● ASSIGNED TASK:
In the listing below, locate the lines that hold "Option" and copy them.

● EXTRACTED DATA:

/-- A LASER_DONE whose ports have all been trained: its event and its reply (R663). -/
def State.settleLaser (s : State) (e : Nat) : State :=
  let ps := (s.enginePorts e).filterMap (fun p => s.ports[p]?)
  let rs := s.laserRings 0x0608 e
  if rs.isEmpty || ps.any Port.retraining then s
  else rs.foldl (fun t r => t.release r {}) (s.laserEvent e (if ps.all (fun p => p.state == 2) then 2 else 3))

/-- Lanes that a training leaves failed: which they are stays open (log entry 5). -/
def failedLanes (n good : Nat) : Nat :=
  let l := (List.range 256).filter (fun m => popcount 8 m == 8 - good)
  (l[Config.freeNat n % l.length]?).getD 0

/-- PORT_TRAINED (R578, R579, R584, R663): the port comes UP, goes DOWN for want of lanes, or stays in TRAINING for want of a peer. -/
def execPortTrained (port goodLanes : Nat) (peer : Option (Nat × Nat)) (s : State) : Out :=
  if port ≥ s.ports.length then .fault (.noSuchUnit port)
  else
    match s.ports[port]? with
    | some q =>
      if !s.alive || q.state != 1 then .next s
      else
        let good := Nat.min 8 goodLanes
        let w := widthOfLanes good
        let (n, s1) := if good == 8 then (0, s) else s.takeFresh
        let fail := if good == 8 then 0 else failedLanes n good
        let trained := fun (q : Port) => { q with laneFail := fail, stalled := false, closing := false, retraining := false, words := 0, bad := [], rxNext := 0 }
        let s2 := match peer with
          | some (sock, pno) =>
            if w == 0 then s1.setPort port (fun q => { trained q with state := 0, width := 0 })
            else if s.self?.isNone || s.self? == some sock then s1.setPort port trained
            else s1.setPort port (fun q => { trained q with state := 2, width := w, peerSock := sock, peerPort := pno })
          | none => if w == 0 then s1.setPort port (fun q => { trained q with state := 0, width := 0 }) else s1.setPort port trained
        .next (s2.settleLaser (s.fuses.engineOf port))
    | none => .next s

/-- Whether the part uses a laser input (R17, R662). -/
def Fuses.usesInput (f : Fuses) (e : Nat) : Bool := !(f.part0961 && (e == 3 || e == 7))

/-- The first socket that no UP port outside some ports reaches (R662). The own entry needs none. -/
def State.strandedBy (s : State) (ports : List Nat) : Option Nat :=
  let up := fun (p : Nat) => !ports.contains p && (match s.ports[p]? with | some q => q.state == 2 | none => false)
  (s.routes.find? (fun r => bit r.2 63 && !bit r.2 61 && !bit r.2 62 && !up (bits r.2 59 56) && !(bit r.2 60 && up (bits r.2 55 52)))).map Prod.fst

/-- LASER_PREPARE (R662, steps 1 and 2): the reply follows the release of the input. -/
def execLaserPrepare (src : Src) (s : State) : Out :=
  s.command src 0x0607 (fun _ => true) (fun t p =>
    let e := (pktP p 0).toNat
    let ports := t.enginePorts e
    if !t.fuses.usesInput e then t.refuse src p .denied
    else match t.strandedBy ports with
    | some k => t.answer src p { st := .busy, r0 := k }
    | none => (t.hold src p).movePorts ports (fun q => { q with closing := true }))

/-- Whether a port's light matters: its engine is enabled. -/
def Port.lit (q : Port) : Bool := q.state != 3

/-- A port without light (R580, R664). -/
def Port.dark (q : Port) : Port := if q.lit then { q with state := 4, width := 0, stalled := false, closing := false, retraining := false } else q

/-- LASER_RELEASE (R662, step 3). -/
def execLaserRelease (input : Nat) (s : State) : Out :=
  if input ≥ 8 then .fault (.noSuchUnit input)
  else
    let rs := s.laserRings 0x0607 input
    let ports := s.enginePorts input
    if !s.alive || !(ports.any (fun p => match s.ports[p]? with | some q => q.closing | none => false) || !rs.isEmpty) then .next s
    else .next (rs.foldl (fun t r => t.release r {}) ((ports.foldl (fun t p => t.setPort p Port.dark) s).laserEvent input 1))

/-- LASER_DONE (R577, R663): both ports train again; without light they stay DARK. -/
def execLaserDone (src : Src) (s : State) : Out :=
  s.command src 0x0608 (fun _ => true) (fun t p =>
    let e := (pktP p 0).toNat
    let ports := t.enginePorts e
    if !t.fuses.usesInput e then t.refuse src p .denied
    else
      let t1 := t.hold src p
      if t.pins.laserLost.contains e then t1.settleLaser e
      else (t1.movePorts ports (fun q => if q.lit then
        { q with state := 1, width := 0, laneFail := 0, stalled := false, closing := false, retraining := true } else q)).settleLaser e)

/-- LASER_LOSS (R664, R686): both ports of the engine go DARK; an input that a LASER_PREPARE has released is no loss. -/
def execLaserLoss (input : Nat) (s : State) : Out :=
  if input ≥ 8 then .fault (.noSuchUnit input)
  else if !s.fuses.usesInput input || s.pins.laserLost.contains input then .next s
  else
    let s1 : State := { s with pins := { s.pins with laserLost := s.pins.laserLost ++ [input] } }
    let ports := s.enginePorts input
    let dark := ports.all (fun p => match s.ports[p]? with | some q => q.state == 4 || q.state == 3 | none => true)
    if !s.alive || dark then .next s1 else .next (((s1.movePorts ports Port.dark).laserEvent input 0).settleLaser input)

/-- LASER_INPUT_RESTORED (R686): nothing changes until LASER_DONE. -/
def execLaserInputRestored (input : Nat) (s : State) : Out :=
  if input ≥ 8 then .fault (.noSuchUnit input)
  else .next { s with pins := { s.pins with laserLost := s.pins.laserLost.filter (· != input) } }

/-! ## Packets at their destination -/

/-- What the owner's page tables and poison make of an access (R470, R592, R593). -/
inductive OwnerCheck where
  | ok
  | wait
  | refuse (st : St)
  deriving DecidableEq, Repr

/-- A read served at the owner, checked (R592). -/
def State.ownerRead (s : State) (a n : Nat) : OwnerCheck :=
  if (pagePieces a n).any (fun p => match s.page? p.1 with | none => true | some _ => false) then .refuse .unmapped
  else if (pagePieces a n).any (fun p => match s.page? p.1 with | some g => g.host | none => false) then .refuse .access
  else match s.checkRead a n with
  | .fault st _ => .refuse st
  | _ => .ok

● TASK SOLUTION:
def execPortTrained (port goodLanes : Nat) (peer : Option (Nat × Nat)) (s : State) : Out :=
def State.strandedBy (s : State) (ports : List Nat) : Option Nat :=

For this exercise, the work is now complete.